In the 1990s, hyperfiction pointed new ways into the literary future. Mark Amerika’s Grammatron narrated a Golem story through short text particles, which were interlinked, and offered alternative narrative pathways to reading. Yet the trend was short-lived – the new narrative forms were barely acceptable for traditional literary criticism. Today, what is left is the complaint that hyperfiction has not managed to create any relevant works.
This criticism may be valid, yet it is still unjustified. Firstly, it compares 500 years of book culture versus 20 years of digital aesthetics. Secondly, the critique is based on normative aesthetic ideas that are, thirdly, often aligned to a lack of knowledge about what emerges on the internet in the marginal spheres of literature and art. The web universe Désordre by Frenchman Philippe de Jonckheere is just this kind of project. Since 2000 Jonckheere, originally a graphic designer and photographer, has been writing and working on an omnibus packed with text and image excerpts that are long since unmanageable, and they are based on ‘disorder’ as a working title and principle. The basic form is a record of the artist-writer’s everyday experience. He recounts what he is doing, what he is working on and where he is travelling. Over the past 15 years, 250,000 documents (texts, photos, videos and sounds) have been collected that are assigned various category headings. These include playful applications like a series of travel photos that website visitors can then send as email postcards.

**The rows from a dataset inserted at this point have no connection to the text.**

theorem accessAtI_eq_raiseOr (n : Nat) (s done : State) : accessAtI n s done = raiseOr (dataFatal n s) s done := by
  rw [accessAtI_eq, dataFatal]
  split_ifs <;> rfl

theorem skipIf_beq (a b : Byte) (s : State) :
    s.skipIf (a == b) = { s with pc := if a = b then s.pc + 4 else s.pc + 2 } := by
  simp only [State.skipIf_eq, beq_iff_eq]

theorem skipIf_bne (a b : Byte) (s : State) :
    s.skipIf (a != b) = { s with pc := if a ≠ b then s.pc + 4 else s.pc + 2 } := by
  simp only [State.skipIf_eq, bne_iff_ne]

theorem skipIf_not (c : Bool) (s : State) :
    s.skipIf (!c) = { s with pc := if c then s.pc + 2 else s.pc + 4 } := by
  cases c with
  | false => exact State.skipIf_eq s true
  | true => exact State.skipIf_eq s false

/-- No key is pressed exactly when the key input is 0 (R60, R61). -/
theorem State.firstKey_eq_none_iff (s : State) : s.firstKey = none ↔ s.keys = 0 := by
  rw [State.firstKey_none]
  constructor
  · intro h
    refine BitVec.eq_of_getLsbD_eq fun k hk => ?_
    rw [show s.keys.getLsbD k = false from h ⟨k, hk⟩]
    exact BitVec.getLsbD_zero.symm
  · intro h k
    rw [State.keyPressed, h]
    exact BitVec.getLsbD_zero

theorem exec_opFX0A_none {x : Reg} {s : State} (h : s.firstKey = none) : exec (.opFX0A x) s = .next s := by
  show execFX0A x s = .next s
  rw [execFX0A, h]

theorem exec_opFX0A_some {x k : Reg} {s : State} (h : s.firstKey = some k) :
    exec (.opFX0A x) s = .next (s.advance.setReg x (BitVec.ofNat 8 k.val)) := by
  show execFX0A x s = _
  rw [execFX0A, h]

/-- The effect of FX0A with no key down is none at all, PC included (R173). -/
theorem effect_opFX0A_none {x : Reg} {s : State} (h : s.firstKey = none) : effect (.opFX0A x) s = s := by
  have hregs : regsAfter (.opFX0A x) s = s.v := by rw [regsAfter, h, Option.elim_none]
  have hpc : Frame.pcAfter (.opFX0A x) s = s.pc := if_pos (s.firstKey_eq_none_iff.mp h)
  rw [effect, hregs, hpc]
  rfl

theorem effect_opFX0A_some {x k : Reg} {s : State} (h : s.firstKey = some k) :
    effect (.opFX0A x) s = s.advance.setReg x (BitVec.ofNat 8 k.val) := by
  have hregs : regsAfter (.opFX0A x) s = (s.setReg x (BitVec.ofNat 8 k.val)).v := by
    rw [regsAfter, h, Option.elim_some]
  have hkeys : s.keys ≠ 0 := fun h0 => by simp [s.firstKey_eq_none_iff.mpr h0] at h
  have hpc : Frame.pcAfter (.opFX0A x) s = s.pc + 2 := if_neg hkeys
  rw [effect, hregs, hpc]
  rfl

/-- Every arm of the dispatch is the instruction's fatal condition or its effect. The arms that are not this by
unfolding are those with a check of their own and the skips, whose condition the table of PC writes as a proposition. -/
theorem exec_eq (i : Instr) (s : State) : exec i s = raiseOr (fatalOf i s) s (effect i s) := by
  cases i with
  | op00EE =>
    show (if s.sp = 0 then _ else _) = raiseOr (if s.sp = 0 then _ else _) s _
    split_ifs <;> rfl
  | op2NNN nnn =>
    show (if s.sp = 15 then _ else _) = raiseOr (if s.sp = 15 then _ else _) s _
    split_ifs <;> rfl
  | op3XNN x nn => exact congrArg Host.Outcome.next (skipIf_beq ..)
  | op4XNN x nn => exact congrArg Host.Outcome.next (skipIf_bne ..)
  | op5XY0 x y => exact congrArg Host.Outcome.next (skipIf_beq ..)
  | op9XY0 x y => exact congrArg Host.Outcome.next (skipIf_bne ..)
  | opEX9E x =>
    refine congrArg Host.Outcome.next ?_
    rw [State.skipIf_eq, State.keyPressed_lowDigit]
    rfl
  | opEXA1 x =>
    refine congrArg Host.Outcome.next ?_
    rw [skipIf_not, State.keyPressed_lowDigit]
    rfl
  | opDXYN x y n => exact accessAtI_eq_raiseOr n.toNat s _
  | opFX33 x => exact accessAtI_eq_raiseOr 3 s _
  | opFX55 x => exact accessAtI_eq_raiseOr (x.val + 1) s _
  | opFX65 x => exact accessAtI_eq_raiseOr (x.val + 1) s _
  | opFX0A x =>
    show exec (.opFX0A x) s = .next (effect (.opFX0A x) s)
    cases hk : s.firstKey with
    | none => rw [exec_opFX0A_none hk, effect_opFX0A_none hk]
    | some k => rw [exec_opFX0A_some hk, effect_opFX0A_some hk]
  | _ => rfl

Désordre consistently expands within a multimedia narrative space that leaves infinite reading pathways open. “Infinite” in the literal sense of the word because chance is the primary design principle. Désordre defies any reading plan, even the author never knows for sure which narrative thread he is clicking on via the website’s welcome page. In recently compiled “Instructions for use”*, Jonckheere writes: “From the very beginning, even in the early planning and development stage for the website Désordre one of the design aims was to lead the visitor astray, by deliberately arranging all the generic rules of navigation so that they go against the grain.” This is achieved by leaving navigation purely to algorithmic chance. In this regard, the website’s structure based on information technology is “a miracle of orderliness”.
In no time the critics will highlight the random nature of the reception and assess the resulting arbitrariness as ‘non-literary’. Yet what about serendipity, or the aberration as a source of narrative fantasy?
Nowadays, these and similar projects encounter the same rejection by the critics as one hundred years ago, for instance, like the case of James Joyce. The comparison is possibly clumsy, yet literary quality is always initially measured in terms of traditional aesthetic norms, though without considering that precisely these norms are in a continually shifting state of flux. Could it not also be the case that Philippe de Jonckheere’s ‘writing in space’ also gives rise to new aesthetic ideas with which they can be first judged valid?
In any case, Philippe de Jonckheere’s comprehensive and enigmatic project Désordre is a challenge. “To a certain extent”, comments the author, “the entire project of Désordre is less the work of its author than of the spectator, listener, reader or visitor. Désordre is a website and you are the author.” It’s the realization of what theoretically has long since been a topic of conversation.
*A print version of De Jonckheere’s article is available as a brochure and was published as part of a ‘future studio for literature’ at the Solothurn Literature Days.